Keywords: Anticoagulation, blood viscosity, fibrinolysis, fibrinolytic therapy, hemodilution, idiopathic, meta-analysis, rheopheresis, sudden deafness, sudden hearing loss, systematic review


How to cite this article:
Li Y. Interventions in the management of blood viscosity for idiopathic sudden sensorineural hearing loss: A meta-analysis. J Health Res Rev 2017;4:50-61

How to cite this URL:
Li Y. Interventions in the management of blood viscosity for idiopathic sudden sensorineural hearing loss: A meta-analysis. J Health Res Rev [serial online] 2017 [cited 2024 Mar 29];4:50-61. Available from: https://www.jhrr.org/text.asp?2017/4/2/50/208116




  Introduction Top


Idiopathic sudden sensorineural hearing loss (ISSNHL) often presents with a sudden deafness without a clear precipitating cause. ISSNHL is diagnosed based on an abrupt or rapidly progressing hearing loss of at least 30 dB in at least three contiguous frequencies over a period of no more than 3 days.[1] Its incidence has been estimated at 8–15/100,000 persons per year.[2],[3] The age of the patient population is averaged between 40 and 54 years, and there is almost an equal gender distribution of the disease.[1]

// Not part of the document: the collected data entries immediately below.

/-- Settles O24, along the three things a step that takes no event can do: its fetch traps, it runs one of the four
instructions, or it runs an operation of the environment. -/
theorem onlyTheFencesSynchronise : Obligations.OnlyTheFencesSynchronise := by
  unfold Obligations.OnlyTheFencesSynchronise
  intro s t he h
  rcases step_next he h with hf | ⟨bytes, u, i, rest, hf, hd, hx⟩ | ⟨bytes, u, e, hf, -, hx⟩
  · exact .inl (keeps_fetch_trap hf).sameFences
  · have hfetch := (fetch_ok_grows hf).keeps.sameFences
    rcases exec_sameFences hx with hsame | hfence
    · exact .inl (hfetch.trans hsame)
    · exact .inr ⟨bytes, u, i, rest, hf, hd, hfence⟩
  · have hfetch := (fetch_ok_grows hf).keeps.sameFences
    obtain ⟨-, op, ops, -, hb⟩ := runUndecoded_next hx
    exact .inl ((hfetch.trans (keeps_popBaseOp u).sameFences).trans (runBase_sameFences hb))

/-! ## MFENCE.SPA and the checks it matches -/

/-- What an MFENCE.SPA with the selector `sel` is in M-mode (R90). -/
theorem mfenceSpa_completes {s t : State} {rs1 rs2 : RegIdx} {sel : Selector} (hp : s.hart.priv = .m)
    (hs : selector s rs1 rs2 = .ok sel) (h : exec (.mfenceSpa rs1 rs2) s = .next t) :
    t = advancePc 4 (recordFence sel (now s) s) := by
  rcases execMfenceSpa_next h with ⟨hlow, -⟩ | ⟨-, sel', hs', rfl⟩
  · exact absurd hp hlow
  · rw [hs] at hs'
    cases hs'
    rfl

@[simp] theorem Selector.matches_all (sdid : Word) (a : Nat) : Selector.all.matches sdid a = true := rfl

theorem Selector.matches_domain (d sdid : Word) (a : Nat) : (Selector.domain d).matches sdid a = true ↔ sdid = d := by
  rw [Selector.matches, beq_iff_eq, eq_comm]

theorem Selector.matches_page (d sdid : Word) (n a : Nat) :
    (Selector.page d n).matches sdid a = true ↔ sdid = d ∧ a / 4096 = n := by
  rw [Selector.matches, Bool.and_eq_true, beq_iff_eq, beq_iff_eq, pageOf, eq_comm, eq_comm (a := n)]

/-- The times after an MFENCE.SPA (R73, R90). -/
theorem latestFence_recordFence {s : State} (hi : s.Inv) (sel : Selector) (sdid : Word) (a : Nat) :
    latestFence (recordFence sel (now s) s).hart.fences sdid a =
      if sel.matches sdid a then some (now s) else latestFence s.hart.fences sdid a := by
  rw [recordFence_hart]
  exact latestFence_now s hi sel sdid a

/-- Settles O12: the fence is the latest one for the pairs it matches, as no earlier one lies in the future. -/
theorem mfenceSetsTheTimeOfMatchingPairs : Obligations.MfenceSetsTheTimeOfMatchingPairs := by
  unfold Obligations.MfenceSetsTheTimeOfMatchingPairs
  intro s t rs1 rs2 sel hi hp hs h sdid a
  have htime := latestFence_recordFence hi sel sdid a
  obtain rfl := mfenceSpa_completes hp hs h
  refine ⟨fun hm => htime.trans (if_pos hm), fun hm => htime.trans (if_neg (by simp [hm])), ?_, ?_, ?_⟩
  · rintro rfl
    exact Selector.matches_all sdid a
  · rintro d rfl
    exact Selector.matches_domain d sdid a
  · rintro d p rfl
    exact Selector.matches_page d sdid (p / 4096) a

/-- Right after a fence of everything, or of some pairs once reset is over, a check of a matched pair is exact (R73). -/
theorem checkPage_recordFence {s : State} (hi : s.Inv) {sel : Selector} (hall : sel = .all ∨ s.hart.resetOver = true)
    {a : Nat} (hm : sel.matches s.hart.mttp.sdid a = true) (place : List Nat) (ty : AccessType) :
    checkPage (recordFence sel (now s) s) place a ty = checkPageExact s a ty := by
  have hover : (recordFence sel (now s) s).hart.resetOver = true := by
    rw [recordFence_hart]
    rcases hall with rfl | hall
    · exact Bool.or_true _
    · simp [hall]
  have htime := (latestFence_recordFence hi sel s.hart.mttp.sdid a).trans (if_pos hm)
  have hmttp : (recordFence sel (now s) s).hart.mttp.sdid = s.hart.mttp.sdid := by simp
  calc checkPage (recordFence sel (now s) s) place a ty
      = checkPageExact (recordFence sel (now s) s) a ty :=
        checkPage_exact _ place a ty (now s) hover (by rw [hmttp]; exact htime) (Nat.le_refl _) (Nat.le_refl _)
    _ = checkPageExact s a ty := rfl

/-- Settles O13: no earlier memory and no earlier `mttp` is visible for a pair whose time is now. -/
theorem mfenceMakesMatchingChecksExact : Obligations.MfenceMakesMatchingChecksExact := by
  unfold Obligations.MfenceMakesMatchingChecksExact
  intro s t rs1 rs2 sel hi hp hs h hall place p n type eff heff hm
  obtain rfl := mfenceSpa_completes hp hs h
  rw [mttCheck, if_neg heff]
  refine congrArg firstBad (List.map_congr_left fun a ha => ?_)
  exact checkPage_recordFence hi hall (hm a ha) (a :: place) type

/-! ## The view of a check -/

/-- What can be seen of `mttp` since a time is an earlier value held since then, under the same SDID. -/
theorem mem_visibleMttp_some {s : State} {t0 : Horizon} {sdid : Word} {m : Mttp} :
    m ∈ visibleMttp s (some t0) sdid ↔
      m ∈ s.hart.mttpPast.take (s.hart.mttpPast.length - t0.mttp) ∧ m.sdid = sdid := by
  simp [visibleMttp]

/-- Settles O21: once reset is over nothing arbitrary is drawn, and a draw picks the present value or a visible one. -/
theorem drawnValuesWereHeldSinceTheFence : Obligations.DrawnValuesWereHeldSinceTheFence := by
  unfold Obligations.DrawnValuesWereHeldSinceTheFence
  intro s place t0 a hover
  constructor
  · rw [chooseMttp, hover]
    exact (pick_mem _ _ _).imp id mem_visibleMttp_some.mp
  · rw [mttRead, hover]
    rcases pick_mem (free s (4 :: place)) (s.mem.readEntry s.cfg a)
      ((visiblePast s (some t0)).map fun m => m.readEntry s.cfg a) with hnow | hpast
    · exact ⟨s.mem, List.mem_cons_self, hnow⟩
    · obtain ⟨m, hm, hread⟩ := List.mem_map.mp hpast
      exact ⟨m, List.mem_cons_of_mem _ hm, hread.symm⟩

/-- A list with one more element in front, cut short by as many as before. -/
theorem take_cons_sub {α : Type} (x : α) (l : List α) {n : Nat} (h : n ≤ l.length) :
    (x :: l).take ((x :: l).length - n) = x :: l.take (l.length - n) := by
  rw [List.length_cons, Nat.succ_sub h, List.take_succ_cons]

/-- A write of `mttp` under an unchanged SDID leaves every value visible and adds the old one (R77). -/
theorem visibleMttp_putMttp {s : State} {t0 : Option Horizon} (m : Mttp)
    (ht : ∀ t, t0 = some t → t.mttp ≤ s.hart.mttpPast.length) :
    visibleMttp (putMttp m s) t0 s.hart.mttp.sdid = s.hart.mttp :: visibleMttp s t0 s.hart.mttp.sdid := by
  cases t0 with
  | none => simp [visibleMttp]
  | some t =>
    simp only [visibleMttp, putMttp_hart, take_cons_sub _ _ (ht t rfl), List.filter_cons, beq_self_eq_true, if_true]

Despite recent advances in medicine, the etiology of ISSNHL remains unclear.[4] Different theories have been propounded, including disturbance of cochlear blood flow, autoimmune disease, viral infections, or a combination of such mechanisms.[5],[6],[7] As a result, various treatments are applied for ISSNHL. These include vasoactive substances, antiviral agents, vitamins, fibrinolytics, hyperbaric oxygen and more commonly, oral or intratympanic steroids.[8] However, there is lack of an evidence-based approach to evaluate the effectiveness of most treatments of this condition.

Although there is unlikely a single cause to the disease, disturbance of cochlear microcirculation is now commonly considered as a leading one.[9] It has been demonstrated in animal models that mammalian cochlear is sensitive to changes in microcirculation. Loss of function of the organ of Corti could be triggered by even trivial impairment of perfusion.[10] In addition, the labyrinthic artery, which is a functional end artery, is the only blood supply of the inner ear. Therefore, it is not likely to compensate for the disturbance of cochlear blood flow by shunting from the periphery.[11] Studies also show significant correlation between cardiovascular risk factors and incidence of ISSNHL, indicating vascular event in the pathogenesis of disease.[12],[13] The fact that most cases of ISSNHL are unilateral and of instant onset also supports the hypothesis that ISSNHL has a vascular cause.[1]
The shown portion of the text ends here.